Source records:
------------------------------------------------

-- ==== Sys2Proof/Laws/State.lean ====
section
/-! SUPPORT. One lemma per field per named update of the state, true by `rfl`, so that no later proof unfolds an
update. -/

namespace Sys2Proof.Machine

variable (s : State)

/-! Entering key-read mode (R91). -/

@[simp] theorem enterKeyRead_ram : (enterKeyRead s).ram = s.ram := rfl
@[simp] theorem enterKeyRead_address : (enterKeyRead s).address = s.address := rfl
@[simp] theorem enterKeyRead_autoInc : (enterKeyRead s).autoInc = s.autoInc := rfl
@[simp] theorem enterKeyRead_displayOn : (enterKeyRead s).displayOn = s.displayOn := rfl
@[simp] theorem enterKeyRead_activeGrid : (enterKeyRead s).activeGrid = s.activeGrid := rfl
@[simp] theorem enterKeyRead_commandMode : (enterKeyRead s).commandMode = s.commandMode := rfl
@[simp] theorem enterKeyRead_readingKeys : (enterKeyRead s).readingKeys = true := rfl
@[simp] theorem enterKeyRead_currentByte : (enterKeyRead s).currentByte = s.currentByte := rfl
@[simp] theorem enterKeyRead_bitIndex : (enterKeyRead s).bitIndex = s.bitIndex := rfl
@[simp] theorem enterKeyRead_keyBitCounter : (enterKeyRead s).keyBitCounter = 0 := rfl
@[simp] theorem enterKeyRead_keyData : (enterKeyRead s).keyData = s.keyData := rfl
@[simp] theorem enterKeyRead_phase : (enterKeyRead s).phase = s.phase := rfl
@[simp] theorem enterKeyRead_dioDir : (enterKeyRead s).dioDir = .output := rfl
@[simp] theorem enterKeyRead_dioOut : (enterKeyRead s).dioOut = Config.dioPreshiftLevel s.draws := rfl
@[simp] theorem enterKeyRead_seg : (enterKeyRead s).seg = s.seg := rfl
@[simp] theorem enterKeyRead_grid : (enterKeyRead s).grid = s.grid := rfl
@[simp] theorem enterKeyRead_events : (enterKeyRead s).events = s.events := rfl
@[simp] theorem enterKeyRead_draws : (enterKeyRead s).draws = s.draws + 1 := rfl

/-! Leaving key-read mode (R75). -/

@[simp] theorem leaveKeyRead_ram : (leaveKeyRead s).ram = s.ram := rfl
@[simp] theorem leaveKeyRead_address : (leaveKeyRead s).address = s.address := rfl
@[simp] theorem leaveKeyRead_autoInc : (leaveKeyRead s).autoInc = s.autoInc := rfl
@[simp] theorem leaveKeyRead_displayOn : (leaveKeyRead s).displayOn = s.displayOn := rfl
@[simp] theorem leaveKeyRead_activeGrid : (leaveKeyRead s).activeGrid = s.activeGrid := rfl
@[simp] theorem leaveKeyRead_commandMode : (leaveKeyRead s).commandMode = s.commandMode := rfl
@[simp] theorem leaveKeyRead_readingKeys : (leaveKeyRead s).readingKeys = false := rfl
@[simp] theorem leaveKeyRead_currentByte : (leaveKeyRead s).currentByte = s.currentByte := rfl
@[simp] theorem leaveKeyRead_bitIndex : (leaveKeyRead s).bitIndex = s.bitIndex := rfl
@[simp] theorem leaveKeyRead_keyBitCounter : (leaveKeyRead s).keyBitCounter = 0 := rfl
@[simp] theorem leaveKeyRead_keyData : (leaveKeyRead s).keyData = s.keyData := rfl
@[simp] theorem leaveKeyRead_phase : (leaveKeyRead s).phase = s.phase := rfl
@[simp] theorem leaveKeyRead_dioDir : (leaveKeyRead s).dioDir = .input := rfl
@[simp] theorem leaveKeyRead_dioOut : (leaveKeyRead s).dioOut = s.dioOut := rfl
@[simp] theorem leaveKeyRead_seg : (leaveKeyRead s).seg = s.seg := rfl
@[simp] theorem leaveKeyRead_grid : (leaveKeyRead s).grid = s.grid := rfl
@[simp] theorem leaveKeyRead_events : (leaveKeyRead s).events = s.events := rfl
@[simp] theorem leaveKeyRead_draws : (leaveKeyRead s).draws = s.draws := rfl

/-! Entering command mode (R75). -/

@[simp] theorem enterCommandMode_ram : (enterCommandMode s).ram = s.ram := rfl
@[simp] theorem enterCommandMode_address : (enterCommandMode s).address = s.address := rfl
@[simp] theorem enterCommandMode_autoInc : (enterCommandMode s).autoInc = s.autoInc := rfl
@[simp] theorem enterCommandMode_displayOn : (enterCommandMode s).displayOn = s.displayOn := rfl
@[simp] theorem enterCommandMode_activeGrid : (enterCommandMode s).activeGrid = s.activeGrid := rfl
@[simp] theorem enterCommandMode_commandMode : (enterCommandMode s).commandMode = true := rfl
@[simp] theorem enterCommandMode_readingKeys : (enterCommandMode s).readingKeys = s.readingKeys := rfl
@[simp] theorem enterCommandMode_currentByte : (enterCommandMode s).currentByte = s.currentByte := rfl
@[simp] theorem enterCommandMode_bitIndex : (enterCommandMode s).bitIndex = s.bitIndex := rfl
@[simp] theorem enterCommandMode_keyBitCounter : (enterCommandMode s).keyBitCounter = s.keyBitCounter := rfl
@[simp] theorem enterCommandMode_keyData : (enterCommandMode s).keyData = s.keyData := rfl
@[simp] theorem enterCommandMode_phase : (enterCommandMode s).phase = s.phase := rfl
@[simp] theorem enterCommandMode_dioDir : (enterCommandMode s).dioDir = s.dioDir := rfl
@[simp] theorem enterCommandMode_dioOut : (enterCommandMode s).dioOut = s.dioOut := rfl
@[simp] theorem enterCommandMode_seg : (enterCommandMode s).seg = s.seg := rfl
@[simp] theorem enterCommandMode_grid : (enterCommandMode s).grid = s.grid := rfl
@[simp] theorem enterCommandMode_events : (enterCommandMode s).events = s.events := rfl
@[simp] theorem enterCommandMode_draws : (enterCommandMode s).draws = s.draws := rfl

/-! Leaving command mode (R91, R95). -/

@[simp] theorem leaveCommandMode_ram : (leaveCommandMode s).ram = s.ram := rfl
@[simp] theorem leaveCommandMode_address : (leaveCommandMode s).address = s.address := rfl
@[simp] theorem leaveCommandMode_autoInc : (leaveCommandMode s).autoInc = s.autoInc := rfl
@[simp] theorem leaveCommandMode_displayOn : (leaveCommandMode s).displayOn = s.displayOn := rfl
@[simp] theorem leaveCommandMode_activeGrid : (leaveCommandMode s).activeGrid = s.activeGrid := rfl
@[simp] theorem leaveCommandMode_commandMode : (leaveCommandMode s).commandMode = false := rfl
@[simp] theorem leaveCommandMode_readingKeys : (leaveCommandMode s).readingKeys = s.readingKeys := rfl
@[simp] theorem leaveCommandMode_currentByte : (leaveCommandMode s).currentByte = s.currentByte := rfl
@[simp] theorem leaveCommandMode_bitIndex : (leaveCommandMode s).bitIndex = s.bitIndex := rfl
@[simp] theorem leaveCommandMode_keyBitCounter : (leaveCommandMode s).keyBitCounter = s.keyBitCounter := rfl
@[simp] theorem leaveCommandMode_keyData : (leaveCommandMode s).keyData = s.keyData := rfl
@[simp] theorem leaveCommandMode_phase : (leaveCommandMode s).phase = s.phase := rfl
@[simp] theorem leaveCommandMode_dioDir : (leaveCommandMode s).dioDir = s.dioDir := rfl
@[simp] theorem leaveCommandMode_dioOut : (leaveCommandMode s).dioOut = s.dioOut := rfl
@[simp] theorem leaveCommandMode_seg : (leaveCommandMode s).seg = s.seg := rfl
@[simp] theorem leaveCommandMode_grid : (leaveCommandMode s).grid = s.grid := rfl
@[simp] theorem leaveCommandMode_events : (leaveCommandMode s).events = s.events := rfl
@[simp] theorem leaveCommandMode_draws : (leaveCommandMode s).draws = s.draws := rfl

/-! Clearing the accumulator (R75, R78). -/

@[simp] theorem clearAccumulator_ram : (clearAccumulator s).ram = s.ram := rfl
@[simp] theorem clearAccumulator_address : (clearAccumulator s).address = s.address := rfl
@[simp] theorem clearAccumulator_autoInc : (clearAccumulator s).autoInc = s.autoInc := rfl
@[simp] theorem clearAccumulator_displayOn : (clearAccumulator s).displayOn = s.displayOn := rfl
@[simp] theorem clearAccumulator_activeGrid : (clearAccumulator s).activeGrid = s.activeGrid := rfl
@[simp] theorem clearAccumulator_commandMode : (clearAccumulator s).commandMode = s.commandMode := rfl
@[simp] theorem clearAccumulator_readingKeys : (clearAccumulator s).readingKeys = s.readingKeys := rfl
@[simp] theorem clearAccumulator_currentByte : (clearAccumulator s).currentByte = 0 := rfl
@[simp] theorem clearAccumulator_bitIndex : (clearAccumulator s).bitIndex = 0 := rfl
@[simp] theorem clearAccumulator_keyBitCounter : (clearAccumulator s).keyBitCounter = s.keyBitCounter := rfl
@[simp] theorem clearAccumulator_keyData : (clearAccumulator s).keyData = s.keyData := rfl
@[simp] theorem clearAccumulator_phase : (clearAccumulator s).phase = s.phase := rfl
@[simp] theorem clearAccumulator_dioDir : (clearAccumulator s).dioDir = s.dioDir := rfl
@[simp] theorem clearAccumulator_dioOut : (clearAccumulator s).dioOut = s.dioOut := rfl
@[simp] theorem clearAccumulator_seg : (clearAccumulator s).seg = s.seg := rfl
@[simp] theorem clearAccumulator_grid : (clearAccumulator s).grid = s.grid := rfl
@[simp] theorem clearAccumulator_events : (clearAccumulator s).events = s.events := rfl
@[simp] theorem clearAccumulator_draws : (clearAccumulator s).draws = s.draws := rfl

/-! Shifting a bit in (R77). -/

@[simp] theorem shiftIn_ram (d : Bool) : (shiftIn d s).ram = s.ram := rfl
@[simp] theorem shiftIn_address (d : Bool) : (shiftIn d s).address = s.address := rfl
@[simp] theorem shiftIn_autoInc (d : Bool) : (shiftIn d s).autoInc = s.autoInc := rfl
@[simp] theorem shiftIn_displayOn (d : Bool) : (shiftIn d s).displayOn = s.displayOn := rfl
@[simp] theorem shiftIn_activeGrid (d : Bool) : (shiftIn d s).activeGrid = s.activeGrid := rfl
@[simp] theorem shiftIn_commandMode (d : Bool) : (shiftIn d s).commandMode = s.commandMode := rfl
@[simp] theorem shiftIn_readingKeys (d : Bool) : (shiftIn d s).readingKeys = s.readingKeys := rfl
@[simp] theorem shiftIn_currentByte (d : Bool) :
    (shiftIn d s).currentByte =
      s.currentByte ||| ((BitVec.ofBool d).setWidth 8 <<< s.bitIndex.toNat) := rfl
@[simp] theorem shiftIn_bitIndex (d : Bool) : (shiftIn d s).bitIndex = s.bitIndex + 1 := rfl
@[simp] theorem shiftIn_keyBitCounter (d : Bool) : (shiftIn d s).keyBitCounter = s.keyBitCounter := rfl
@[simp] theorem shiftIn_keyData (d : Bool) : (shiftIn d s).keyData = s.keyData := rfl
@[simp] theorem shiftIn_phase (d : Bool) : (shiftIn d s).phase = s.phase := rfl
@[simp] theorem shiftIn_dioDir (d : Bool) : (shiftIn d s).dioDir = s.dioDir := rfl
@[simp] theorem shiftIn_dioOut (d : Bool) : (shiftIn d s).dioOut = s.dioOut := rfl
@[simp] theorem shiftIn_seg (d : Bool) : (shiftIn d s).seg = s.seg := rfl
@[simp] theorem shiftIn_grid (d : Bool) : (shiftIn d s).grid = s.grid := rfl
@[simp] theorem shiftIn_events (d : Bool) : (shiftIn d s).events = s.events := rfl
@[simp] theorem shiftIn_draws (d : Bool) : (shiftIn d s).draws = s.draws := rfl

------------------------------------------------

**Required work**
Find "theorem shiftIn_currentByte (d" in the entries above, then repeat its line and all lines after it exactly, down to the last line.

**Answer to the exercise**
@[simp] theorem shiftIn_currentByte (d : Bool) :
    (shiftIn d s).currentByte =
      s.currentByte ||| ((BitVec.ofBool d).setWidth 8 <<< s.bitIndex.toNat) := rfl
@[simp] theorem shiftIn_bitIndex (d : Bool) : (shiftIn d s).bitIndex = s.bitIndex + 1 := rfl
@[simp] theorem shiftIn_keyBitCounter (d : Bool) : (shiftIn d s).keyBitCounter = s.keyBitCounter := rfl
@[simp] theorem shiftIn_keyData (d : Bool) : (shiftIn d s).keyData = s.keyData := rfl
@[simp] theorem shiftIn_phase (d : Bool) : (shiftIn d s).phase = s.phase := rfl
@[simp] theorem shiftIn_dioDir (d : Bool) : (shiftIn d s).dioDir = s.dioDir := rfl
@[simp] theorem shiftIn_dioOut (d : Bool) : (shiftIn d s).dioOut = s.dioOut := rfl
@[simp] theorem shiftIn_seg (d : Bool) : (shiftIn d s).seg = s.seg := rfl
@[simp] theorem shiftIn_grid (d : Bool) : (shiftIn d s).grid = s.grid := rfl
@[simp] theorem shiftIn_events (d : Bool) : (shiftIn d s).events = s.events := rfl
@[simp] theorem shiftIn_draws (d : Bool) : (shiftIn d s).draws = s.draws := rfl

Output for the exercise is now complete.